-- ==== Sys2Proof/Machine/Num.lean ====
section
/-!
DEFINITION. Exact arithmetic behind the number formats: dyadic rationals, rounding to nearest with ties
to even, base-2 logarithms and powers decided by interval arithmetic (02_log_formats R34, R38).
-/
namespace Sys2Proof

/-- The dyadic rational m * 2^e. -/
structure Dy where
  m : Int
  e : Int
  deriving DecidableEq, Repr

/-- The integer by which `m` is multiplied to carry exponent `e` down to `e'`, for e' not above e. -/
def shiftUp (m : Int) (e e' : Int) : Int := m * 2 ^ (e - e').toNat

def dyNeg (x : Dy) : Dy := ⟨-x.m, x.e⟩

def dyAdd (x y : Dy) : Dy :=
  let e := if x.e ≤ y.e then x.e else y.e
  ⟨shiftUp x.m x.e e + shiftUp y.m y.e e, e⟩

def dySub (x y : Dy) : Dy := dyAdd x (dyNeg y)

def dyMul (x y : Dy) : Dy := ⟨x.m * y.m, x.e + y.e⟩

/-- Less than, on values. -/
def dyLt (x y : Dy) : Bool := decide ((dySub x y).m < 0)

def dyIsZero (x : Dy) : Bool := decide (x.m = 0)

/-- Same value. -/
def dyEq (x y : Dy) : Bool := dyIsZero (dySub x y)

/-- n / d rounded to nearest, ties to even. -/
def rneDiv (n d : Nat) : Nat :=
  let q := n / d
  let r := n % d
  if 2 * r < d then q else if 2 * r > d then q + 1 else if q % 2 = 0 then q else q + 1

/-- The same for a signed numerator. -/
def rneDivInt (n : Int) (d : Nat) : Int :=
  if n < 0 then -(rneDiv n.natAbs d : Int) else (rneDiv n.natAbs d : Int)

/-- x / 2^q rounded to the nearest integer, ties to even. -/
def rneDy (x : Dy) (q : Int) : Int :=
  if q ≤ x.e then shiftUp x.m x.e q else rneDivInt x.m (2 ^ (q - x.e).toNat)

/-- x / 2^q truncated toward zero. -/
def truncDy (x : Dy) (q : Int) : Int :=
  if q ≤ x.e then shiftUp x.m x.e q
  else
    let k := x.m.natAbs / 2 ^ (q - x.e).toNat
    if x.m < 0 then -(k : Int) else (k : Int)

/-- floor(log2 |x|) of a nonzero dyadic. -/
def dyExp (x : Dy) : Int := (Nat.log2 x.m.natAbs : Int) + x.e

/-- The integer square root, by Newton's descent from above. -/
def isqrtGo : Nat → Nat → Nat → Nat
  | 0, _, x => x
  | fuel + 1, n, x =>
    let y := (x + n / x) / 2
    if y < x then isqrtGo fuel n y else x

/-- floor(sqrt n). -/
def isqrt (n : Nat) : Nat :=
  if n = 0 then 0 else isqrtGo (Nat.log2 n + 2) n (2 ^ (Nat.log2 n / 2 + 1))

/-- n / 2^k rounded up. -/
def ceilShift (n k : Nat) : Nat := (n + 2 ^ k - 1) / 2 ^ k

/-- Bits of the fraction of log2 y, y in [lo, hi] / 2^P, by repeated squaring; none when the interval
straddles a digit boundary. -/
def log2Bits (P : Nat) : Nat → Nat → Nat → Nat → Option Nat
  | 0, _, _, acc => some acc
  | n + 1, lo, hi, acc =>
    let lo2 := lo * lo / 2 ^ P
    let hi2 := ceilShift (hi * hi) P
    if 2 ^ (P + 1) ≤ lo2 then log2Bits P n (lo2 / 2) (ceilShift hi2 1) (2 * acc + 1)
    else if hi2 < 2 ^ (P + 1) then log2Bits P n lo2 hi2 (2 * acc)
    else none

/-- 25 fraction bits of log2 m at working precision `P`. -/
def log2Frac (P m : Nat) : Option Nat :=
  let b := Nat.log2 m
  let lo := if b ≤ P then m * 2 ^ (P - b) else m / 2 ^ (b - P)
  let hi := if b ≤ P then lo else ceilShift m (b - P)
  log2Bits P 25 lo hi 0

/-- log2 (m * 2^e) in units of 2^-24, rounded to nearest, for m > 0 (R38: the step never ties). -/
def log2Lam (m : Nat) (e : Int) : Int :=
  let b := Nat.log2 m
  let base := ((b : Int) + e) * 2 ^ 24
  if m = 2 ^ b then base
  else
    let f := (log2Frac 256 m).getD ((log2Frac 1024 m).getD ((log2Frac 8192 m).getD 0))
    base + ((f + 1) / 2 : Nat)

/-- Lower and upper bounds of 2^(1/2^j) * 2^P, for j = n, n - 1, ..., from those of j - 1 on. -/
def rootStep (P : Nat) (r : Nat × Nat) : Nat × Nat :=
  (isqrt (r.1 * 2 ^ P), isqrt (r.2 * 2 ^ P) + 1)

/-- Bounds of 2^(k/2^p) * 2^P: `n` bits of `k` are left, the highest first; `r` bounds the current root. -/
def pow2Go (P k : Nat) : Nat → Nat × Nat → Nat × Nat → Nat × Nat
  | 0, _, acc => acc
  | n + 1, r, acc =>
    let r' := rootStep P r
    pow2Go P k n r' (if bitAt k n then (acc.1 * r'.1 / 2 ^ P, ceilShift (acc.2 * r'.2) P) else acc)

/-- Bounds of 2^(k/2^p) * 2^P for k < 2^p. -/
def pow2Bounds (P k p : Nat) : Nat × Nat := pow2Go P k p (2 ^ (P + 1), 2 ^ (P + 1)) (2 ^ P, 2 ^ P)

/-- Working precision of the powers of two. -/
def powP : Nat := 192

/-- 2^(n/2^p) / 2^q rounded to the nearest integer; the only tie is an exact power of two. -/
def powRound (n : Int) (p : Nat) (q : Int) : Nat :=
  let e := n / 2 ^ p
  let f := (n % 2 ^ p).toNat
  if f = 0 then (if q ≤ e then 2 ^ (e - q).toNat else 0)
  else
    let lo := (pow2Bounds powP f p).1
    let sh := (powP : Int) - (e - q)
    if sh ≤ 0 then lo * 2 ^ (-sh).toNat
    else if sh > powP + 2 then 0
    else (lo + 2 ^ (sh.toNat - 1)) / 2 ^ sh.toNat

end Sys2Proof
end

· · · ·

● WORK INSTRUCTIONS
Write down the entire listing above verbatim.

● EXERCISE OUTPUT
-- ==== Sys2Proof/Machine/Num.lean ====
section
/-!
DEFINITION. Exact arithmetic behind the number formats: dyadic rationals, rounding to nearest with ties
to even, base-2 logarithms and powers decided by interval arithmetic (02_log_formats R34, R38).
-/
namespace Sys2Proof

/-- The dyadic rational m * 2^e. -/
structure Dy where
  m : Int
  e : Int
  deriving DecidableEq, Repr

/-- The integer by which `m` is multiplied to carry exponent `e` down to `e'`, for e' not above e. -/
def shiftUp (m : Int) (e e' : Int) : Int := m * 2 ^ (e - e').toNat

def dyNeg (x : Dy) : Dy := ⟨-x.m, x.e⟩

def dyAdd (x y : Dy) : Dy :=
  let e := if x.e ≤ y.e then x.e else y.e
  ⟨shiftUp x.m x.e e + shiftUp y.m y.e e, e⟩

def dySub (x y : Dy) : Dy := dyAdd x (dyNeg y)

def dyMul (x y : Dy) : Dy := ⟨x.m * y.m, x.e + y.e⟩

/-- Less than, on values. -/
def dyLt (x y : Dy) : Bool := decide ((dySub x y).m < 0)

def dyIsZero (x : Dy) : Bool := decide (x.m = 0)

/-- Same value. -/
def dyEq (x y : Dy) : Bool := dyIsZero (dySub x y)

/-- n / d rounded to nearest, ties to even. -/
def rneDiv (n d : Nat) : Nat :=
  let q := n / d
  let r := n % d
  if 2 * r < d then q else if 2 * r > d then q + 1 else if q % 2 = 0 then q else q + 1

/-- The same for a signed numerator. -/
def rneDivInt (n : Int) (d : Nat) : Int :=
  if n < 0 then -(rneDiv n.natAbs d : Int) else (rneDiv n.natAbs d : Int)

/-- x / 2^q rounded to the nearest integer, ties to even. -/
def rneDy (x : Dy) (q : Int) : Int :=
  if q ≤ x.e then shiftUp x.m x.e q else rneDivInt x.m (2 ^ (q - x.e).toNat)

/-- x / 2^q truncated toward zero. -/
def truncDy (x : Dy) (q : Int) : Int :=
  if q ≤ x.e then shiftUp x.m x.e q
  else
    let k := x.m.natAbs / 2 ^ (q - x.e).toNat
    if x.m < 0 then -(k : Int) else (k : Int)

/-- floor(log2 |x|) of a nonzero dyadic. -/
def dyExp (x : Dy) : Int := (Nat.log2 x.m.natAbs : Int) + x.e

/-- The integer square root, by Newton's descent from above. -/
def isqrtGo : Nat → Nat → Nat → Nat
  | 0, _, x => x
  | fuel + 1, n, x =>
    let y := (x + n / x) / 2
    if y < x then isqrtGo fuel n y else x

/-- floor(sqrt n). -/
def isqrt (n : Nat) : Nat :=
  if n = 0 then 0 else isqrtGo (Nat.log2 n + 2) n (2 ^ (Nat.log2 n / 2 + 1))

/-- n / 2^k rounded up. -/
def ceilShift (n k : Nat) : Nat := (n + 2 ^ k - 1) / 2 ^ k

/-- Bits of the fraction of log2 y, y in [lo, hi] / 2^P, by repeated squaring; none when the interval
straddles a digit boundary. -/
def log2Bits (P : Nat) : Nat → Nat → Nat → Nat → Option Nat
  | 0, _, _, acc => some acc
  | n + 1, lo, hi, acc =>
    let lo2 := lo * lo / 2 ^ P
    let hi2 := ceilShift (hi * hi) P
    if 2 ^ (P + 1) ≤ lo2 then log2Bits P n (lo2 / 2) (ceilShift hi2 1) (2 * acc + 1)
    else if hi2 < 2 ^ (P + 1) then log2Bits P n lo2 hi2 (2 * acc)
    else none

/-- 25 fraction bits of log2 m at working precision `P`. -/
def log2Frac (P m : Nat) : Option Nat :=
  let b := Nat.log2 m
  let lo := if b ≤ P then m * 2 ^ (P - b) else m / 2 ^ (b - P)
  let hi := if b ≤ P then lo else ceilShift m (b - P)
  log2Bits P 25 lo hi 0

/-- log2 (m * 2^e) in units of 2^-24, rounded to nearest, for m > 0 (R38: the step never ties). -/
def log2Lam (m : Nat) (e : Int) : Int :=
  let b := Nat.log2 m
  let base := ((b : Int) + e) * 2 ^ 24
  if m = 2 ^ b then base
  else
    let f := (log2Frac 256 m).getD ((log2Frac 1024 m).getD ((log2Frac 8192 m).getD 0))
    base + ((f + 1) / 2 : Nat)

/-- Lower and upper bounds of 2^(1/2^j) * 2^P, for j = n, n - 1, ..., from those of j - 1 on. -/
def rootStep (P : Nat) (r : Nat × Nat) : Nat × Nat :=
  (isqrt (r.1 * 2 ^ P), isqrt (r.2 * 2 ^ P) + 1)

/-- Bounds of 2^(k/2^p) * 2^P: `n` bits of `k` are left, the highest first; `r` bounds the current root. -/
def pow2Go (P k : Nat) : Nat → Nat × Nat → Nat × Nat → Nat × Nat
  | 0, _, acc => acc
  | n + 1, r, acc =>
    let r' := rootStep P r
    pow2Go P k n r' (if bitAt k n then (acc.1 * r'.1 / 2 ^ P, ceilShift (acc.2 * r'.2) P) else acc)

/-- Bounds of 2^(k/2^p) * 2^P for k < 2^p. -/
def pow2Bounds (P k p : Nat) : Nat × Nat := pow2Go P k p (2 ^ (P + 1), 2 ^ (P + 1)) (2 ^ P, 2 ^ P)

/-- Working precision of the powers of two. -/
def powP : Nat := 192

/-- 2^(n/2^p) / 2^q rounded to the nearest integer; the only tie is an exact power of two. -/
def powRound (n : Int) (p : Nat) (q : Int) : Nat :=
  let e := n / 2 ^ p
  let f := (n % 2 ^ p).toNat
  if f = 0 then (if q ≤ e then 2 ^ (e - q).toNat else 0)
  else
    let lo := (pow2Bounds powP f p).1
    let sh := (powP : Int) - (e - q)
    if sh ≤ 0 then lo * 2 ^ (-sh).toNat
    else if sh > powP + 2 then 0
    else (lo + 2 ^ (sh.toNat - 1)) / 2 ^ sh.toNat

end Sys2Proof
end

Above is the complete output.